William Langewiesche
(North Point)
Most of us --- outside of rappers, Protestant ministers, and U. S. foreign policy makers --- want the world to be orderly and kind. We try our best to make it so in our private (and public) lives. But as Langewiesche reminds us, there is a vast portion of the globe that is never calm and containable --- even when it seems so. That is the ocean, that "incomprehensible vastness" that encompasses so much of the world.

"Since we live on land, and usually beyond sight of the sea, it is easy to forget that our world is an ocean world, and to ignore what in practice that means."

    Some shores perhaps can be tamed, but beyond the horizon lies the wave-maker, an anarchic expanse, the open ocean of the high seas. Under its many names, and with variations in color and mood, this single ocean spreads across three fourths of the globe.

It is, he reminds us, after every patch of land comes to be claimed by this or that government, "a place that remains radically free."

It is truly another world --- and our literature reflects that: not only Joshua Slocum's masterful Sailing Alone Around the World, but Moby-Dick, Two Years Before the Mast, The Old Man and the Sea, and the surprise recent best-seller with a most perfect title, Sebastian Junger's The Perfect Storm.

It is, fortunately, worthy writing, and Langewiesche's mass of information on the 40,000 merchant ships that are abroad on the ocean, plus the thousands of other cruise, military, and private craft do catch one up.

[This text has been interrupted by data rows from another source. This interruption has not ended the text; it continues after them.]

-- ==== Sys2Proof/Machine/Step.lean ====
section
/-! DEFINITION. One step of the machine: a fetched request runs, or the agent whose turn it is moves (00_scope.md R14). -/

namespace Sys2Proof.Machine

/-- One atomic step. -/
def step (s : State) : Host.Outcome State Fault Refusal :=
  match fetch s with
  | some (i, s') => exec i s'
  | none => agentStep (nextMove s) s.dropMove

/-- The request a table word stands for, presented by the client with the FSM to move next (log 6). A word that is no request
presents nothing. -/
def State.withFetchWord (s : State) (nbits w : Nat) : State :=
  match Request.ofBytes (tableBytes nbits w) with
  | .ok r => { s with reqPort := some r, stimuli := .fsm :: s.stimuli }
  | .error _ => s

end Sys2Proof.Machine
end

They also induce no small terror. His retelling of a single act of piracy (it is now no less common than in the 18th century) directed against the merchant ship the Alondra Rainbow to steal $10,000,000 worth of aluminum ingots which includes setting captain and crew adrift in the Andaman Sea is more than a page turner. And his Junger-like recounting of the sinking of the Maltease Kristal filled with, of all things, molasses.

Can you imagine a spill of 28,000 of tons of molasses? Well, it happened. Fortunately, instead of befouling the shore of Northern Spain, where it foundered, it merely calmed the ocean in the midst of a raging storm, and perhaps made possible the survival of more than half of the unfortunate crew.

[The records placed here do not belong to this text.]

/-! ### One step, and the number of steps left (R200, R215) -/

section Step

variable {s t : State}

/-- Of an exchange in flight, a step either is the FSM's, enabled by its move, and uses up a step that was left, or it leaves ST and
the number alone. -/
theorem step_fsmStepsLeft_cases (h : Inv s) (hbusy : s.st ≠ .idle) (hstep : step s = .next t) (hrst : nextMove s ≠ .rst) :
    (enables (nextMove s) s.st = true ∧ fsmStepsLeft t < fsmStepsLeft s) ∨
    (enables (nextMove s) s.st = false ∧ fsmStepsLeft t = fsmStepsLeft s ∧ t.st = s.st) := by
  cases step_moved s t hstep
  case opened move st =>
    refine .inl ⟨by simp [move, st, enables], ?_⟩
    rw [fsmStepsLeft_of_opening st, fsmStepsLeft_of_arm (State.goto_st _ _)]
    simp
  case openFailed move st =>
    refine .inl ⟨by simp [move, st, enables], ?_⟩
    rw [fsmStepsLeft_of_opening st, fsmStepsLeft_of_idle (State.goto_st _ _)]
    exact Nat.succ_pos _
  case armed move st =>
    refine .inl ⟨by simp [move, st, enables], ?_⟩
    rw [fsmStepsLeft_of_arm st, fsmStepsLeft_of_send (State.goto_st _ _)]
    simp
  case sent b move st byte last =>
    have hinside := h.send_inside_frame st
    have hnext : (s.txi + 1).toNat = s.txi.toNat + 1 := by bv_omega
    refine .inl ⟨by simp [move, st, enables], ?_⟩
    rw [fsmStepsLeft_of_send st, fsmStepsLeft_of_send (by simpa using st)]
    simp only [State.nextTx_txi, State.emitTx_txi, State.dropMove_txi, State.nextTx_flen, State.emitTx_flen, State.dropMove_flen,
      State.nextTx_params, State.emitTx_params, State.dropMove_params, hnext]
    omega
  case sentLast b move st byte last =>
    have hinside := h.send_inside_frame st
    refine .inl ⟨by simp [move, st, enables], ?_⟩
    rw [fsmStepsLeft_of_send st, fsmStepsLeft_of_wait (State.goto_st _ _), sleepsLeft_of_elapsed_zero (by simp)]
    simp only [State.goto_params, State.startTimer_params, State.nextTx_params, State.emitTx_params, State.dropMove_params]
    omega
  case checkedOut move st why =>
    refine .inl ⟨by simp [move, st, enables], ?_⟩
    rw [fsmStepsLeft_of_wait st, fsmStepsLeft_of_close (State.goto_st _ _)]
    omega
  case checkedOn move st short early =>
    refine .inl ⟨by simp [move, st, enables], ?_⟩
    rw [fsmStepsLeft_of_wait st, fsmStepsLeft_of_sleep (State.goto_st _ _)]
    simp [sleepsLeft]
  case ticked move st =>
    have hlt : sleepsLeft s.addPoll < sleepsLeft s := sleepsLeft_addPoll_lt h.poll_positive (h.sleep_before_deadline st)
    have hsleeps : sleepsLeft (s.dropMove.addPoll.goto .wait) = sleepsLeft s.addPoll := by simp [sleepsLeft]
    refine .inl ⟨by simp [move, st, enables], ?_⟩
    rw [fsmStepsLeft_of_sleep st, fsmStepsLeft_of_wait (State.goto_st _ _), hsleeps]
    omega
  case closed move st =>
    refine .inl ⟨by simp [move, st, enables], ?_⟩
    rw [fsmStepsLeft_of_close st, fsmStepsLeft_of_idle (State.goto_st _ _)]
    exact Nat.one_pos
  case stored b hroom move window =>
    exact .inr ⟨by simp [move, enables], by simp [fsmStepsLeft, sleepsLeft], by simp⟩
  case overflowed b move window full =>
    exact .inr ⟨by simp [move, enables], by simp [fsmStepsLeft, sleepsLeft], by simp⟩
  case presented r move =>
    exact .inr ⟨by simp [move, enables], by simp [fsmStepsLeft, sleepsLeft], by simp⟩
  case held move hold port client window config =>
    exact .inr ⟨hold, by simp [fsmStepsLeft, sleepsLeft], by simp⟩
  case reset move answer => exact absurd move hrst
  all_goals contradiction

I'm on my knees in the booth, you are on the other side of the grille: let me stop the waves right now to make a confession to you. As a recent novelist pointed out, we reviewers adore thin books. No Dickens, Richardson, or Joyce for us! We get paid by the piece, and that pay includes the time to (presumably) read (and possibly) reread the book to be described.

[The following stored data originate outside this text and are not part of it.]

-- ==== Sys2Proof/Decode.lean ====
section
/-! DEFINITION. Decoding and encoding of cycle input words (30_encoding.md R81 to R88). Every one of the 2^40 CIWs is a host
transaction (R83: the classes "cover all 64 addresses"; R85, R86: every CTRL word), so `decode` refuses no CIW; a number of
more than 40 bits is no CIW and is rejected by name. -/

namespace Sys2Proof

/-! ## The fields of a CIW (R81) -/

/-- Bit 39, the port `rst`. -/
def Ciw.rst (w : Ciw) : Bool := w.getLsbD 39

/-- Bit 38, the port `we`. -/
def Ciw.we (w : Ciw) : Bool := w.getLsbD 38

/-- Bits 37:32, the port `addr`. -/
def Ciw.addr (w : Ciw) : Addr := w.extractLsb' 32 6

/-- Bits 31:0, the port `wdata`. -/
def Ciw.data (w : Ciw) : Word := w.extractLsb' 0 32

/-- The CIW with the given port values: `RST·2^39 + WE·2^38 + ADDR·2^32 + DATA` (R81). -/
def ciw (rst we : Bool) (addr : Addr) (data : Word) : Ciw :=
  BitVec.ofBool rst ++ BitVec.ofBool we ++ addr ++ data

/-- The canonical cycle in which the host does nothing: the read of CTRL, CIW 0x0000000000 (R82). -/
def idleCiw : Ciw := 0x0000000000

/-! ## Decoding -/

/-- A CTRL word some reserved bit of which is set (R86): the row of its lowest set reserved bit (log entry 4). -/
def decodeReserved (v : Word) : Instr :=
  if v.getLsbD 3 then .wrctrlMalformedRsvd3 v
  else if v.getLsbD 4 then .wrctrlMalformedRsvd4 v
  else if v.getLsbD 5 then .wrctrlMalformedRsvd5 v
  else if v.getLsbD 6 then .wrctrlMalformedRsvd6 v
  else if v.getLsbD 7 then .wrctrlMalformedRsvd7 v
  else if v.getLsbD 8 then .wrctrlMalformedRsvd8 v
  else if v.getLsbD 9 then .wrctrlMalformedRsvd9 v
  else if v.getLsbD 10 then .wrctrlMalformedRsvd10 v
  else if v.getLsbD 11 then .wrctrlMalformedRsvd11 v
  else if v.getLsbD 12 then .wrctrlMalformedRsvd12 v
  else if v.getLsbD 13 then .wrctrlMalformedRsvd13 v
  else if v.getLsbD 14 then .wrctrlMalformedRsvd14 v
  else if v.getLsbD 15 then .wrctrlMalformedRsvd15 v
  else if v.getLsbD 16 then .wrctrlMalformedRsvd16 v
  else if v.getLsbD 17 then .wrctrlMalformedRsvd17 v
  else if v.getLsbD 18 then .wrctrlMalformedRsvd18 v
  else if v.getLsbD 19 then .wrctrlMalformedRsvd19 v
  else if v.getLsbD 20 then .wrctrlMalformedRsvd20 v
  else if v.getLsbD 21 then .wrctrlMalformedRsvd21 v
  else if v.getLsbD 22 then .wrctrlMalformedRsvd22 v
  else if v.getLsbD 23 then .wrctrlMalformedRsvd23 v
  else if v.getLsbD 24 then .wrctrlMalformedRsvd24 v
  else if v.getLsbD 25 then .wrctrlMalformedRsvd25 v
  else if v.getLsbD 26 then .wrctrlMalformedRsvd26 v
  else if v.getLsbD 27 then .wrctrlMalformedRsvd27 v
  else if v.getLsbD 28 then .wrctrlMalformedRsvd28 v
  else if v.getLsbD 29 then .wrctrlMalformedRsvd29 v
  else if v.getLsbD 30 then .wrctrlMalformedRsvd30 v
  else .wrctrlMalformedRsvd31 v

/-- A write of the word `v` to CTRL: six well-formed commands, every other word malformed (R84 to R86). -/
def decodeCtrl (v : Word) : Instr :=
  if v = 0x00000000 then .nop
  else if v = 0x00000001 then .init
  else if v = 0x00000002 then .block
  else if v = 0x00000006 then .blockLast
  else if v = 0x00000003 then .initblock
  else if v = 0x00000007 then .initblockLast
  else if v = 0x00000004 then .wrctrlMalformed4
  else if v = 0x00000005 then .wrctrlMalformed5
  else decodeReserved v

/-- A write (WE = 1), by the bits of the address as R83 lists them. -/
def decodeWrite (addr : Addr) (v : Word) : Instr :=
  if addr = 0b000000 then decodeCtrl v
  else if addr = 0b000001 then .wrStatus v
  else if addr.extractLsb' 1 5 = 0b00001 then .wrRsvd02 (addr.extractLsb' 0 1) v
  else if addr.extractLsb' 2 4 = 0b0001 then .wrRsvd04 (addr.extractLsb' 0 2) v
  else if addr.extractLsb' 3 3 = 0b001 then .wrRsvd08 (addr.extractLsb' 0 3) v
  else if addr.extractLsb' 4 2 = 0b01 then .wrblk (addr.extractLsb' 0 4) v
  else if addr.extractLsb' 3 3 = 0b100 then .wrDigest (addr.extractLsb' 0 3) v
  else if addr.extractLsb' 3 3 = 0b101 then .wrRsvd28 (addr.extractLsb' 0 3) v
  else .wrRsvd30 (addr.extractLsb' 0 4) v

/-- A read (WE = 0), by the bits of the address as R83 lists them. -/
def decodeRead (addr : Addr) (x : Word) : Instr :=
  if addr = 0b000000 then .rdctrl x
  else if addr = 0b000001 then .rdstat x
  else if addr.extractLsb' 1 5 = 0b00001 then .rdRsvd02 (addr.extractLsb' 0 1) x
  else if addr.extractLsb' 2 4 = 0b0001 then .rdRsvd04 (addr.extractLsb' 0 2) x
  else if addr.extractLsb' 3 3 = 0b001 then .rdRsvd08 (addr.extractLsb' 0 3) x
  else if addr.extractLsb' 4 2 = 0b01 then .rdblk (addr.extractLsb' 0 4) x
  else if addr.extractLsb' 3 3 = 0b100 then .rddig (addr.extractLsb' 0 3) x
  else if addr.extractLsb' 3 3 = 0b101 then .rdRsvd28 (addr.extractLsb' 0 3) x
  else .rdRsvd30 (addr.extractLsb' 0 4) x

/-- The transaction a CIW stands for. RST has priority over everything; the decode is the same in every state (R82, R89). -/
def decode (w : Ciw) : Instr :=
  if w.rst then .reset w.we w.addr w.data
  else if w.we then decodeWrite w.addr w.data
  else decodeRead w.addr w.data

/-- Why a number is no transaction. -/
inductive DecodeError where
  /-- The number needs more than the 40 bits of a CIW ("every transaction is exactly one 40-bit CIW", R89). -/
  | widerThanCiw
  deriving DecidableEq, Repr

/-- Decoding of any number of bits. -/
def decodeBits (w : Nat) : Except DecodeError Instr :=
  if w < 2 ^ 40 then .ok (decode (BitVec.ofNat 40 w)) else .error .widerThanCiw

/-- The instruction of an opcode-table word of `nbits` bits: a CIW has no bytes and is numbered as the table numbers it, bits
above `nbits` are 0 (log entry 9). -/
def decodeTableWord (nbits w : Nat) : Option Instr :=
  match decodeBits (w % 2 ^ nbits) with
  | .ok i => some i
  | .error _ => none

/-! ## Encoding -/

/-- The CIW of a write of `v` to `addr`. -/
def writeCiw (addr : Addr) (v : Word) : Ciw := ciw false true addr v

/-- The CIW of a read of `addr` with DATA field `x`. -/
def readCiw (addr : Addr) (x : Word) : Ciw := ciw false false addr x

/-- The word of an instruction, from the `encoding` column of the opcode table. -/
def encode (i : Instr) : Ciw :=
  match i with
  | .reset we addr data => ciw true we addr data
  | .nop => writeCiw 0b000000 0x00000000
  | .init => writeCiw 0b000000 0x00000001
  | .block => writeCiw 0b000000 0x00000002
  | .blockLast => writeCiw 0b000000 0x00000006
  | .initblock => writeCiw 0b000000 0x00000003
  | .initblockLast => writeCiw 0b000000 0x00000007
  | .wrctrlMalformed4 => writeCiw 0b000000 0x00000004
  | .wrctrlMalformed5 => writeCiw 0b000000 0x00000005
  | .wrctrlMalformedRsvd3 v => writeCiw 0b000000 v
  | .wrctrlMalformedRsvd4 v => writeCiw 0b000000 v
  | .wrctrlMalformedRsvd5 v => writeCiw 0b000000 v
  | .wrctrlMalformedRsvd6 v => writeCiw 0b000000 v
  | .wrctrlMalformedRsvd7 v => writeCiw 0b000000 v
  | .wrctrlMalformedRsvd8 v => writeCiw 0b000000 v
  | .wrctrlMalformedRsvd9 v => writeCiw 0b000000 v
  | .wrctrlMalformedRsvd10 v => writeCiw 0b000000 v
  | .wrctrlMalformedRsvd11 v => writeCiw 0b000000 v
  | .wrctrlMalformedRsvd12 v => writeCiw 0b000000 v
  | .wrctrlMalformedRsvd13 v => writeCiw 0b000000 v
  | .wrctrlMalformedRsvd14 v => writeCiw 0b000000 v
  | .wrctrlMalformedRsvd15 v => writeCiw 0b000000 v
  | .wrctrlMalformedRsvd16 v => writeCiw 0b000000 v
  | .wrctrlMalformedRsvd17 v => writeCiw 0b000000 v
  | .wrctrlMalformedRsvd18 v => writeCiw 0b000000 v
  | .wrctrlMalformedRsvd19 v => writeCiw 0b000000 v
  | .wrctrlMalformedRsvd20 v => writeCiw 0b000000 v
  | .wrctrlMalformedRsvd21 v => writeCiw 0b000000 v
  | .wrctrlMalformedRsvd22 v => writeCiw 0b000000 v
  | .wrctrlMalformedRsvd23 v => writeCiw 0b000000 v
  | .wrctrlMalformedRsvd24 v => writeCiw 0b000000 v
  | .wrctrlMalformedRsvd25 v => writeCiw 0b000000 v
  | .wrctrlMalformedRsvd26 v => writeCiw 0b000000 v
  | .wrctrlMalformedRsvd27 v => writeCiw 0b000000 v
  | .wrctrlMalformedRsvd28 v => writeCiw 0b000000 v
  | .wrctrlMalformedRsvd29 v => writeCiw 0b000000 v
  | .wrctrlMalformedRsvd30 v => writeCiw 0b000000 v
  | .wrctrlMalformedRsvd31 v => writeCiw 0b000000 v
  | .wrblk i v => writeCiw (0b01#2 ++ i) v
  | .wrStatus v => writeCiw 0b000001 v
  | .wrDigest j v => writeCiw (0b100#3 ++ j) v
  | .wrRsvd02 a v => writeCiw (0b00001#5 ++ a) v
  | .wrRsvd04 a v => writeCiw (0b0001#4 ++ a) v
  | .wrRsvd08 a v => writeCiw (0b001#3 ++ a) v
  | .wrRsvd28 a v => writeCiw (0b101#3 ++ a) v
  | .wrRsvd30 a v => writeCiw (0b11#2 ++ a) v
  | .rdctrl x => readCiw 0b000000 x
  | .rdstat x => readCiw 0b000001 x
  | .rdblk i x => readCiw (0b01#2 ++ i) x
  | .rddig j x => readCiw (0b100#3 ++ j) x
  | .rdRsvd02 a x => readCiw (0b00001#5 ++ a) x
  | .rdRsvd04 a x => readCiw (0b0001#4 ++ a) x
  | .rdRsvd08 a x => readCiw (0b001#3 ++ a) x
  | .rdRsvd28 a x => readCiw (0b101#3 ++ a) x
  | .rdRsvd30 a x => readCiw (0b11#2 ++ a) x

/-! ## The opcode table -/

/-- A row of spec/opcode_table.json: a CIW belongs to it when `CIW &&& mask = pattern` (30_encoding.md, introduction). -/
structure TableRow where
  mnemonic : String
  mask : Ciw
  pattern : Ciw
  deriving DecidableEq, Repr

/-- The row's class of CIWs. -/
def TableRow.holds (r : TableRow) (w : Ciw) : Bool := w &&& r.mask == r.pattern

/-- `reset`, the six commands and the two malformed words below 8. -/
def commandRows : List TableRow := [
  ⟨"reset", 0x8000000000, 0x8000000000⟩,
  ⟨"nop", 0xffffffffff, 0x4000000000⟩,
  ⟨"init", 0xffffffffff, 0x4000000001⟩,
  ⟨"block", 0xffffffffff, 0x4000000002⟩,
  ⟨"block.last", 0xffffffffff, 0x4000000006⟩,
  ⟨"initblock", 0xffffffffff, 0x4000000003⟩,
  ⟨"initblock.last", 0xffffffffff, 0x4000000007⟩,
  ⟨"wrctrl.malformed.0x4", 0xffffffffff, 0x4000000004⟩,
  ⟨"wrctrl.malformed.0x5", 0xffffffffff, 0x4000000005⟩]

/-- The 29 rows `wrctrl.malformed.rsvdK`, which overlap one another. -/
def reservedBitRows : List TableRow := [
  ⟨"wrctrl.malformed.rsvd3", 0xff00000008, 0x4000000008⟩,
  ⟨"wrctrl.malformed.rsvd4", 0xff00000010, 0x4000000010⟩,
  ⟨"wrctrl.malformed.rsvd5", 0xff00000020, 0x4000000020⟩,
  ⟨"wrctrl.malformed.rsvd6", 0xff00000040, 0x4000000040⟩,
  ⟨"wrctrl.malformed.rsvd7", 0xff00000080, 0x4000000080⟩,
  ⟨"wrctrl.malformed.rsvd8", 0xff00000100, 0x4000000100⟩,
  ⟨"wrctrl.malformed.rsvd9", 0xff00000200, 0x4000000200⟩,
  ⟨"wrctrl.malformed.rsvd10", 0xff00000400, 0x4000000400⟩,
  ⟨"wrctrl.malformed.rsvd11", 0xff00000800, 0x4000000800⟩,
  ⟨"wrctrl.malformed.rsvd12", 0xff00001000, 0x4000001000⟩,
  ⟨"wrctrl.malformed.rsvd13", 0xff00002000, 0x4000002000⟩,
  ⟨"wrctrl.malformed.rsvd14", 0xff00004000, 0x4000004000⟩,
  ⟨"wrctrl.malformed.rsvd15", 0xff00008000, 0x4000008000⟩,
  ⟨"wrctrl.malformed.rsvd16", 0xff00010000, 0x4000010000⟩,
  ⟨"wrctrl.malformed.rsvd17", 0xff00020000, 0x4000020000⟩,
  ⟨"wrctrl.malformed.rsvd18", 0xff00040000, 0x4000040000⟩,
  ⟨"wrctrl.malformed.rsvd19", 0xff00080000, 0x4000080000⟩,
  ⟨"wrctrl.malformed.rsvd20", 0xff00100000, 0x4000100000⟩,
  ⟨"wrctrl.malformed.rsvd21", 0xff00200000, 0x4000200000⟩,
  ⟨"wrctrl.malformed.rsvd22", 0xff00400000, 0x4000400000⟩,
  ⟨"wrctrl.malformed.rsvd23", 0xff00800000, 0x4000800000⟩,
  ⟨"wrctrl.malformed.rsvd24", 0xff01000000, 0x4001000000⟩,
  ⟨"wrctrl.malformed.rsvd25", 0xff02000000, 0x4002000000⟩,
  ⟨"wrctrl.malformed.rsvd26", 0xff04000000, 0x4004000000⟩,
  ⟨"wrctrl.malformed.rsvd27", 0xff08000000, 0x4008000000⟩,
  ⟨"wrctrl.malformed.rsvd28", 0xff10000000, 0x4010000000⟩,
  ⟨"wrctrl.malformed.rsvd29", 0xff20000000, 0x4020000000⟩,
  ⟨"wrctrl.malformed.rsvd30", 0xff40000000, 0x4040000000⟩,
  ⟨"wrctrl.malformed.rsvd31", 0xff80000000, 0x4080000000⟩]

/-- `wrblk` and the writes to read-only and reserved addresses. -/
def writeRows : List TableRow := [
  ⟨"wrblk", 0xf000000000, 0x5000000000⟩,
  ⟨"wr.status", 0xff00000000, 0x4100000000⟩,
  ⟨"wr.digest", 0xf800000000, 0x6000000000⟩,
  ⟨"wr.rsvd.0x02", 0xfe00000000, 0x4200000000⟩,
  ⟨"wr.rsvd.0x04", 0xfc00000000, 0x4400000000⟩,
  ⟨"wr.rsvd.0x08", 0xf800000000, 0x4800000000⟩,
  ⟨"wr.rsvd.0x28", 0xf800000000, 0x6800000000⟩,
  ⟨"wr.rsvd.0x30", 0xf000000000, 0x7000000000⟩]

/-- The reads. -/
def readRows : List TableRow := [
  ⟨"rdctrl", 0xff00000000, 0x0000000000⟩,
  ⟨"rdstat", 0xff00000000, 0x0100000000⟩,
  ⟨"rdblk", 0xf000000000, 0x1000000000⟩,
  ⟨"rddig", 0xf800000000, 0x2000000000⟩,
  ⟨"rd.rsvd.0x02", 0xfe00000000, 0x0200000000⟩,
  ⟨"rd.rsvd.0x04", 0xfc00000000, 0x0400000000⟩,
  ⟨"rd.rsvd.0x08", 0xf800000000, 0x0800000000⟩,
  ⟨"rd.rsvd.0x28", 0xf800000000, 0x2800000000⟩,
  ⟨"rd.rsvd.0x30", 0xf000000000, 0x3000000000⟩]

/-- All 55 rows, in the table's order. -/
def opcodeTable : List TableRow := commandRows ++ reservedBitRows ++ writeRows ++ readRows

/-- The table's mnemonic of an instruction. -/
def Instr.mnemonic (i : Instr) : String :=
  match i with
  | .reset _ _ _ => "reset"
  | .nop => "nop"
  | .init => "init"
  | .block => "block"
  | .blockLast => "block.last"
  | .initblock => "initblock"
  | .initblockLast => "initblock.last"
  | .wrctrlMalformed4 => "wrctrl.malformed.0x4"
  | .wrctrlMalformed5 => "wrctrl.malformed.0x5"
  | .wrctrlMalformedRsvd3 _ => "wrctrl.malformed.rsvd3"
  | .wrctrlMalformedRsvd4 _ => "wrctrl.malformed.rsvd4"
  | .wrctrlMalformedRsvd5 _ => "wrctrl.malformed.rsvd5"
  | .wrctrlMalformedRsvd6 _ => "wrctrl.malformed.rsvd6"
  | .wrctrlMalformedRsvd7 _ => "wrctrl.malformed.rsvd7"
  | .wrctrlMalformedRsvd8 _ => "wrctrl.malformed.rsvd8"
  | .wrctrlMalformedRsvd9 _ => "wrctrl.malformed.rsvd9"
  | .wrctrlMalformedRsvd10 _ => "wrctrl.malformed.rsvd10"
  | .wrctrlMalformedRsvd11 _ => "wrctrl.malformed.rsvd11"
  | .wrctrlMalformedRsvd12 _ => "wrctrl.malformed.rsvd12"
  | .wrctrlMalformedRsvd13 _ => "wrctrl.malformed.rsvd13"
  | .wrctrlMalformedRsvd14 _ => "wrctrl.malformed.rsvd14"
  | .wrctrlMalformedRsvd15 _ => "wrctrl.malformed.rsvd15"
  | .wrctrlMalformedRsvd16 _ => "wrctrl.malformed.rsvd16"
  | .wrctrlMalformedRsvd17 _ => "wrctrl.malformed.rsvd17"
  | .wrctrlMalformedRsvd18 _ => "wrctrl.malformed.rsvd18"
  | .wrctrlMalformedRsvd19 _ => "wrctrl.malformed.rsvd19"
  | .wrctrlMalformedRsvd20 _ => "wrctrl.malformed.rsvd20"
  | .wrctrlMalformedRsvd21 _ => "wrctrl.malformed.rsvd21"
  | .wrctrlMalformedRsvd22 _ => "wrctrl.malformed.rsvd22"
  | .wrctrlMalformedRsvd23 _ => "wrctrl.malformed.rsvd23"
  | .wrctrlMalformedRsvd24 _ => "wrctrl.malformed.rsvd24"
  | .wrctrlMalformedRsvd25 _ => "wrctrl.malformed.rsvd25"
  | .wrctrlMalformedRsvd26 _ => "wrctrl.malformed.rsvd26"
  | .wrctrlMalformedRsvd27 _ => "wrctrl.malformed.rsvd27"
  | .wrctrlMalformedRsvd28 _ => "wrctrl.malformed.rsvd28"
  | .wrctrlMalformedRsvd29 _ => "wrctrl.malformed.rsvd29"
  | .wrctrlMalformedRsvd30 _ => "wrctrl.malformed.rsvd30"
  | .wrctrlMalformedRsvd31 _ => "wrctrl.malformed.rsvd31"
  | .wrblk _ _ => "wrblk"
  | .wrStatus _ => "wr.status"
  | .wrDigest _ _ => "wr.digest"
  | .wrRsvd02 _ _ => "wr.rsvd.0x02"
  | .wrRsvd04 _ _ => "wr.rsvd.0x04"
  | .wrRsvd08 _ _ => "wr.rsvd.0x08"
  | .wrRsvd28 _ _ => "wr.rsvd.0x28"
  | .wrRsvd30 _ _ => "wr.rsvd.0x30"
  | .rdctrl _ => "rdctrl"
  | .rdstat _ => "rdstat"
  | .rdblk _ _ => "rdblk"
  | .rddig _ _ => "rddig"
  | .rdRsvd02 _ _ => "rd.rsvd.0x02"
  | .rdRsvd04 _ _ => "rd.rsvd.0x04"
  | .rdRsvd08 _ _ => "rd.rsvd.0x08"
  | .rdRsvd28 _ _ => "rd.rsvd.0x28"
  | .rdRsvd30 _ _ => "rd.rsvd.0x30"

end Sys2Proof
end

When this one appeared in the mail, since it topped out at eighty-five pages --- only children's books, religious books and poetry come in such Weight-Watcher form. I skimmed the cover of this one, Library of Congress CIP pages, and dipped right in and finished it off in record time, not the least because of the sprightly writing. But when I got to the end, I thought, "This one does end abruptly, doesn't it?"

The author is interviewing two of the surviving pirates, those who stole the Alondra Rainbow who were subsequently nabbed by (of all things) a patrol boat out of Cathay, India.

    Their arrest and conviction had been proclaimed around the world as an important message that disorder would not be tolerated on the high seas. But they knew the ocean better than most, and were just biding their time, unrepentant and undeterred.

And that's it for this work, at least until I read the fine print down at the end of the back cover, "Excerpt from The Outlaw Sea / Not for sale / Publication date: May 2004 / 256 pages.

O what the hell. It's a true gripper. If you have the patience, and don't forget, you might want to grab hold of this one when it comes out.